● **Exercise brief**
Go through the entries and copy every line that has the string "counters" in it.

Stored items
·····

/-- Main reset returns the device to its reset state but for what is kept, and start-up follows its steps. Main reset, its release, the
first segments, READY and the TAP reset. -/
def Obligations.ResetAndStartUpFollowTheirOrder : Prop :=
  (∀ (cause : Nat) (s : State), cause = 1 ∨ cause = 2 ∨ cause = 4 → 
    ∃ t, exec (.mainResetAssert cause) s = .next t ∧
      t.boot.cause = (if s.boot.inReset = true then min s.boot.cause (cause) else cause) ∧ t.boot.inReset = true ∧ t.dtt = 0 ∧ t.pending = s.pending ∧ t.hostMem = s.hostMem ∧ t.mbx = State.reset.mbx ∧ t.counters = [] ∧ t.tb = State.reset.tb ∧ t.fw.flash = s.fw.flash ∧
      t.fw.slots = s.fw.slots ∧ t.fw.next = s.fw.next ∧ t.evd.epoch = s.evd.epoch ∧ t.evd.store = [] ∧ t.sec.owner = s.sec.owner ∧ t.sec.svn = s.sec.svn ∧ t.sec.zeroised = s.sec.zeroised ∧ t.ao = s.ao ∧
      ∀ f, regPart f.addr ≠ 1 → regPart f.addr ≠ 21 → t.getF f = State.reset.getF f) ∧
  (∀ (x : Nat) (s : State), s.boot.hstResetAt = some x → x + 7813 ≤ s.dtt → 
    ∃ t, exec (.mainResetAssert 3) s = .next t ∧
      t.boot.cause = (if s.boot.inReset = true then min s.boot.cause (3) else 3) ∧ t.boot.inReset = true ∧ t.dtt = 0 ∧ t.pending = s.pending ∧ t.hostMem = s.hostMem ∧ t.mbx = State.reset.mbx ∧ t.counters = [] ∧ t.tb = State.reset.tb ∧ t.fw.flash = s.fw.flash ∧
      t.fw.slots = s.fw.slots ∧ t.fw.next = s.fw.next ∧ t.evd.epoch = s.evd.epoch ∧ t.evd.store = [] ∧ t.sec.owner = s.sec.owner ∧ t.sec.svn = s.sec.svn ∧ t.sec.zeroised = s.sec.zeroised ∧ t.ao = s.ao ∧
      ∀ f, regPart f.addr ≠ 1 → regPart f.addr ≠ 21 → t.getF f = State.reset.getF f) ∧
  (∀ (cause : Nat) (s : State), cause ≠ 1 → cause ≠ 2 → cause ≠ 4 → cause ≠ 3 ∨ (∀ x, s.boot.hstResetAt = some x → s.dtt < x + 7813) → 
    exec (.mainResetAssert cause) s = .next s) ∧
  (∀ (s : State), 
    ∃ t, exec .thermalReset s = .next t ∧
      t.boot.cause = (if s.boot.inReset = true then min s.boot.cause (4) else 4) ∧ t.boot.inReset = true ∧ t.dtt = 0 ∧ t.pending = s.pending ∧ t.hostMem = s.hostMem ∧ t.mbx = State.reset.mbx ∧ t.counters = [] ∧ t.tb = State.reset.tb ∧ t.fw.flash = s.fw.flash ∧
      t.fw.slots = s.fw.slots ∧ t.fw.next = s.fw.next ∧ t.evd.epoch = s.evd.epoch ∧ t.evd.store = [] ∧ t.sec.owner = s.sec.owner ∧ t.sec.svn = s.sec.svn ∧ t.sec.zeroised = s.sec.zeroised ∧ t.ao = s.ao ∧
      ∀ f, regPart f.addr ≠ 1 → regPart f.addr ≠ 21 → t.getF f = State.reset.getF f) ∧
  (∀ (b : BootIn) (s : State), s.boot.inReset = true → 
    ∃ t, exec (.mainResetRelease b) s = .next t ∧
      t.boot.inReset = false ∧ t.dtt = 0 ∧ t.boot.aoLost = s.ao.lost ∧ t.ao.lost = false ∧ t.sec.owner = (if s.ao.lost = true then s.sec.ownerNv else s.sec.owner) ∧
      t.fw.starting = !t.boot.bootSel ∧ (b.programmed = false → t.fw.flash = s.fw.flash ∧ t.fw.slots = s.fw.slots) ∧ t.isF Reg.hstStatusReady = false ∧ t.isF Reg.hstStatusFwRun = false ∧
      t.pending = s.pending ∧ t.hostMem = s.hostMem ∧ t.mbx = State.reset.mbx ∧ t.tb = State.reset.tb ∧ t.counters = [] ∧ t.evd.epoch = s.evd.epoch ∧ t.sec.svn = s.sec.svn ∧
      t.dpll.searchAll = true ∧ t.isF Reg.plStatusSearch = true ∧ t.boot.board = boardOf (recordRegion t) ∧ t.boot.cfgImage = isImage (recordRegion t) ∧
      t.boot.image = (if isImage (recordRegion t) then (imageSections (recordRegion t)).flatMap (fun e => sectionCommands e.1 e.2) else []) ∧
      t.getF Reg.aoStatusCause = s.boot.cause % 8 ∧ t.isF Reg.aoStatusAoLost = s.ao.lost) ∧
  (∀ (b : BootIn) (s : State), s.boot.inReset = false → 
    exec (.mainResetRelease b) s = .next s) ∧
  (∀ (tick : Nat) (test : StartTests) (s : State), s.boot.inReset = false → s.boot.opened = false → s.dpll.everLocked = true → 
    ∃ t, exec (.firstSegmentOpen tick test) s = .next t ∧ FrameOf [.rHst, .rGd, .rMbx, .rTb, .rBf, .rEvd, .rCt, .rMp, .rTw, .rAo, .hostMem, .freeCount, .evu, .rings, .bus, .mbx, .counters, .tb, .refs, .sw, .ft, .bf, .merges, .releases, .evd, .tw, .mp, .sec, .ao, .boot] s t ∧
      t.boot.opened = true ∧ (t.seg 0).x = s.now80 ∧ (t.seg 1).x = s.now80 ∧ (t.seg 0).t = startTime tick s ∧ (t.seg 1).t = startTime tick s ∧ (t.seg 0).rate = 0 ∧
      (test.words = [] → test.checker = none → t.isF Reg.mpStatusBistOk = true) ∧
      (s.sec.zeroised = false → s.isF Reg.gdSecStatusZeroised = false → s.isF Reg.gdSecStatusEvdError = false → test.evdTest % 7 = 0 → s.sec.tamperDue = [] → s.boot.aoLost = false →
        t.evd.isOpen = true ∧ t.evd.epoch = s.evd.epoch + 1 ∧ t.get64 Reg.evdBlock = 0 ∧ t.evd.boot = true)) ∧
  (∀ (tick : Nat) (test : StartTests) (s : State), s.boot.inReset = true ∨ s.boot.opened = true ∨ s.dpll.everLocked = false → 
    exec (.firstSegmentOpen tick test) s = .next s) ∧
  (∀ (ddr : Nat) (s : State), s.boot.inReset = false → s.isF Reg.hstStatusReady = false → s.isF Reg.hstStatusFwRun = true → s.boot.opened = true → s.isF Reg.mpStatusBistOk = true → s.cal.runs.any (fun r => r.origin = 1) = false → s.boot.image = [] → s.mbx.longOp = none → s.mbx.held = none → 
    ∃ t, exec (.ready ddr) s = .next t ∧ FrameOf [.rHst, .evu, .bus, .boot] s t ∧
      t.isF Reg.hstStatusReady = true ∧ t.isF Reg.hstIrqStatusReadyChg = true ∧ t.boot = { s.boot with ddr := maskOf ((members ddr 2).filter (fun k => bit s.boot.board.ddrListed k)) }) ∧
  (∀ (ddr : Nat) (s : State), s.boot.inReset = true ∨ s.isF Reg.hstStatusReady = true ∨ s.isF Reg.hstStatusFwRun = false ∨ s.boot.opened = false ∨ s.isF Reg.mpStatusBistOk = false ∨
      s.cal.runs.any (fun r => r.origin = 1) = true ∨ s.boot.image ≠ [] ∨ s.mbx.longOp.isSome = true ∨ s.mbx.held.isSome = true → 
    exec (.ready ddr) s = .next s) ∧
  (∀ (s : State), 
    exec .tapReset s = .next (s))
end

·····

● **Answer**
      t.boot.cause = (if s.boot.inReset = true then min s.boot.cause (cause) else cause) ∧ t.boot.inReset = true ∧ t.dtt = 0 ∧ t.pending = s.pending ∧ t.hostMem = s.hostMem ∧ t.mbx = State.reset.mbx ∧ t.counters = [] ∧ t.tb = State.reset.tb ∧ t.fw.flash = s.fw.flash ∧
      t.boot.cause = (if s.boot.inReset = true then min s.boot.cause (3) else 3) ∧ t.boot.inReset = true ∧ t.dtt = 0 ∧ t.pending = s.pending ∧ t.hostMem = s.hostMem ∧ t.mbx = State.reset.mbx ∧ t.counters = [] ∧ t.tb = State.reset.tb ∧ t.fw.flash = s.fw.flash ∧
      t.boot.cause = (if s.boot.inReset = true then min s.boot.cause (4) else 4) ∧ t.boot.inReset = true ∧ t.dtt = 0 ∧ t.pending = s.pending ∧ t.hostMem = s.hostMem ∧ t.mbx = State.reset.mbx ∧ t.counters = [] ∧ t.tb = State.reset.tb ∧ t.fw.flash = s.fw.flash ∧
      t.pending = s.pending ∧ t.hostMem = s.hostMem ∧ t.mbx = State.reset.mbx ∧ t.tb = State.reset.tb ∧ t.counters = [] ∧ t.evd.epoch = s.evd.epoch ∧ t.sec.svn = s.sec.svn ∧
    ∃ t, exec (.firstSegmentOpen tick test) s = .next t ∧ FrameOf [.rHst, .rGd, .rMbx, .rTb, .rBf, .rEvd, .rCt, .rMp, .rTw, .rAo, .hostMem, .freeCount, .evu, .rings, .bus, .mbx, .counters, .tb, .refs, .sw, .ft, .bf, .merges, .releases, .evd, .tw, .mp, .sec, .ao, .boot] s t ∧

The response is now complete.